Após chegar na indústria, o resíduo é triturado e misturado com restos de pneu também triturados com biomassa, para então formar o combustível que queima nos fornos. Assim, inclusive, pode-se substituir, em partes, o coque, derivado do petróleo usado na indústria para esse fim, o que reduz a emissão de gás carbônico. “Cerca de 30% da matriz energética do setor é proveniente de energia renovável, cuja fonte são resíduos de diversas origens”, aponta a Associação Brasileira de Cimento Portland – ABCP. 

Segundo Frederico de Oliveira, gerente comercial da Verdera, a queima desses materiais não chega nem a deixar resíduo. Isso acontece pois, ao usá-los de combustível na produção do clínquer, o cimento numa fase inicial, as cinzas da queima são incorporadas ao produto. É importante ressaltar que o coprocessamento não é uma solução mágica e nem tampouco deva ser a primeira opção para a destinação do resíduo: No caso do Boulevard Shopping Londrina, por exemplo, somente cerca de 7% do lixo gerado tem esse fim.

A ideia do coprocessamento é de justamente lidar com resíduos que seriam rejeitados e destinados a aterros sanitários, o que não deixa de ser algo importante.

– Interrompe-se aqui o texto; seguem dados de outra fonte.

-- ==== Sys2Proof/Machine/HostRead.lean ====
section
/-! DEFINITION. Host reads (R7, R273, R274, R277 to R279, R281, R522): what configuration space and the three BARs return. No command brings a
read: reads wait in the queue unit and are served in the order of their arrival once every command before them has been applied. -/

namespace Sys2Proof.Machine

/-! ### BAR0 (R7, R277, R278, R281) -/

/-- What the fields of the register at `base` hold for a read: with stg_rd = 1 the staged values in place of the active ones, those that wait
for a close among them (R191, R281). -/
def Dev.shownWord (s : Dev) (base : Nat) : W64 :=
  let put (m v : Sparse W64) (w : W64) : W64 :=
    let b := Sparse.get (always 0) m base
    (w &&& ~~~b) ||| (Sparse.get (always 0) v base &&& b)
  if s.on sysStageCtlStgRd then put s.regs.stgBits s.regs.stg (put s.regs.waitBits s.regs.wait (s.reg base)) else s.reg base

/-- Word `i` of the context of the selected queue (R288). -/
def Dev.ctxWord (s : Dev) (i : Nat) : W64 :=
  let c := s.qctx s.selQueue
  match i with
  | 0 => c.w0
  | 1 => c.w1
  | 2 => c.w2
  | 3 => c.w3
  | 4 => c.dev
  | 5 => c.host
  | 6 => BitVec.ofNat 64 (c.state.toNat + 2 ^ 8 * c.err.toNat + 2 ^ 16 * c.lost.toNat)
  | _ => 0

/-- The bits that read as zero without a debug grant: the enables of the trace (R528, R531). -/
def Dev.hiddenBits (s : Dev) (base : Nat) : W64 :=
  if base = pmcTraceCtlRelEn.off ∧ !s.traceGrant then bitMask 0 2 else 0

/-- The word that a read of the register at `base` gives: WO fields and reserved bits read as zero (R7, R278); none where no register lies. -/
def Dev.readWord (s : Dev) (base : Nat) : Option W64 :=
  if 0x2040 ≤ base ∧ base < 0x2080 then some (s.ctxWord ((base - 0x2040) / 8))
  else (regAt base).map fun r => s.shownWord base &&& r.mask (· != .wo) &&& ~~~s.hiddenBits base

/-- A read of BAR0: one that breaks the register rules is a violation and returns zero (R277, R278). -/
def Dev.readBar0 (s : Dev) (off size : Nat) : Dev × List Byte :=
  let none_ : Dev × List Byte := (s.violation off false, natLe size 0)
  if !(size = 4 ∨ size = 8) ∨ off % size ≠ 0 then none_
  else match s.readWord (off / 8 * 8) with
    | some w => (s, ((natLe 8 w.toNat).drop (off % 8)).take size)
    | none => none_

/-! ### The other spaces -/

/-- A byte of BAR2: the MSI-X table, 16 bytes a vector in the layout of the PCI Express base specification, and the pending bits (R274, R302). -/
def Dev.bar2Byte (s : Dev) (off : Nat) : Byte :=
  let v := off / 16
  if off < 0x8000 then
    BitVec.ofNat 8 (leAt (natLe 8 (Sparse.get (always 0) s.que.vecAddr v).toNat ++ natLe 4 (Sparse.get (always 0) s.que.vecData v).toNat ++
      natLe 4 (b2n (s.que.masked.contains v))) (off % 16) 1)
  else if off < 0x8100 then
    BitVec.ofNat 8 ((List.range 8).foldl (fun n i => n + if s.que.msixPnd.contains (8 * (off - 0x8000) + i) then 2 ^ i else 0) 0)
  else 0

/-- The counter at an offset of BAR4 (R522): the privileged view reads every counter; the user view those of cores and clusters under grant
bit 1, the others under a debug grant with bit 0; blocks above 0xC36 read as zero. -/
def Dev.windowCtr (s : Dev) (off : Nat) : Nat :=
  let user := decide (0x80000 ≤ off)
  let b := off % 0x80000 / 1024 + if user then s.fld pmcUviewUfirst else s.fld pmcViewVfirst
  let may := !user || (if b < 0xC20 then bit s.pmc.grant 1 else s.on secStatusDbg && bit (s.fld secStatusGrant) 0)
  if 0xC36 < b ∨ !may then 0 else s.ctrRead (128 * b + off % 1024 / 8)

/-- A byte of configuration space, at the places of the PCI Express base specification: vendor, device, revision, class code (R273); the others
are free values. -/
def Dev.configByte (s : Dev) (k off : Nat) : Byte :=
  if off < 2 then BitVec.ofNat 8 (leAt (natLe 2 Config.vendorId.toNat) off 1)
  else if off < 4 then BitVec.ofNat 8 (leAt (natLe 2 0x4716) (off - 2) 1)
  else if off = 8 then BitVec.ofNat 8 s.featLevel
  else if 9 ≤ off ∧ off < 12 then BitVec.ofNat 8 (leAt (natLe 3 0x120000) (off - 9) 1)
  else Config.freeByte k off

/-- The bytes that a read returns, and what it leaves. A read of BAR4 other than an aligned one of 8 bytes returns free values. -/
def Dev.readData (s : Dev) (r : HostRead) : Dev × List Byte :=
  let (k, free) := s.fresh
  match r.space with
  | .config => (free, (List.range r.size).map fun i => s.configByte k (r.off + i))
  | .bar0 => s.readBar0 r.off r.size
  | .bar2 => (s, (List.range r.size).map fun i => s.bar2Byte (r.off + i))
  | .bar4 =>
    if r.size = 8 ∧ r.off % 8 = 0 then (s, natLe 8 (s.windowCtr r.off))
    else (free, (List.range r.size).map fun i => Config.freeByte k (r.off + i))

/-- The host port carries a read of a space: configuration traffic always, the BARs unless it is restricted (R498, R503). -/
def Dev.readServed (s : Dev) (sp : HostSpace) : Bool :=
  sp == .config || (!s.sec.shut && (!bit s.sec.flags 0 || s.on secIdeStatusHost))

/-- Serve the oldest host read, if one waits and the port is up and not paused for a commit (R279); one that the port does not carry is dropped
(DESIGN CHOICE, log entry 42). -/
def Dev.serveRead (s : Dev) : Option Dev :=
  match s.que.reads with
  | [] => none
  | r :: l =>
    if s.que.down.isSome || s.pausedUnit ⟨.hostPort, 0⟩ then none else
    let s := { s with que := { s.que with reads := l } }
    if !s.readServed r.space then some s else
    let (s, bs) := s.readData r
    some (s.sendHost (.readData r bs))

end Sys2Proof.Machine
end

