-- ==== Sys2Proof/Machine/Idle.lean ====
section
/-! DEFINITION. What the block does when no command waits: it serves a host read that has arrived (R279), or 8 ns pass (log entry 5). -/

namespace Sys2Proof.Machine

/-- What happens in the course of a tick, from the time `old` on: the ring moves, samples of derived counts fall due, what waits for a page goes on, the job holds at
an entry that depends on a failed vote, a calm of the firmware ends, packages that have shown a new incarnation leave their collectives. -/
def Dev.tickWork (s old : Dev) : Dev := (((s.ringTick.sampDerived old).payOwed).voteHoldDue.stopSettle).fwCalmEnd.settleLeave

/-- A tick: the dispatchers note what holds instances back, every slot of every core is accounted for, moving chains and calm are counted; then
8 ns pass. -/
def Dev.tick (s : Dev) : Dev :=
  let s' := (List.range 32).foldl Dev.clusterTick s.noteWaits.noteRooms.slotTick.calmTick
  let s' := { tickEffect s' with real := s.real + 8 }
  s'.tickWork s

/-- What the block does on an empty queue. -/
def idleEffect (s : Dev) : Dev :=
  match s.serveRead with
  | some s => s
  | none => s.tick

end Sys2Proof.Machine
end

Dessa forma, o processo ainda luta para ganhar visibilidade. “Há pessoas que já estão há décadas na área e nunca ouviram falar em coprocessamento”, completa o gerente. 

Recapitulando a história do guardanapo, temos: primeiro ele é usado e descartado. Depois disso separado junto do reciclável e mandado para uma empresa especializada. Lá é de novo segregado e prensado. Então enfrenta uma viagem de Londrina a Curitiba, onde é misturado com restos de pneu e biomassa para finalmente ser queimado. Por fim, suas cinzas são incorporadas ao clínquer, que mais tarde vira cimento. É assim que algo tão descartável quanto um guardanapo usado pode ser reaproveitado e, em vez de passar o resto de seus dias num aterro sanitário, pode ganhar uma nova vida.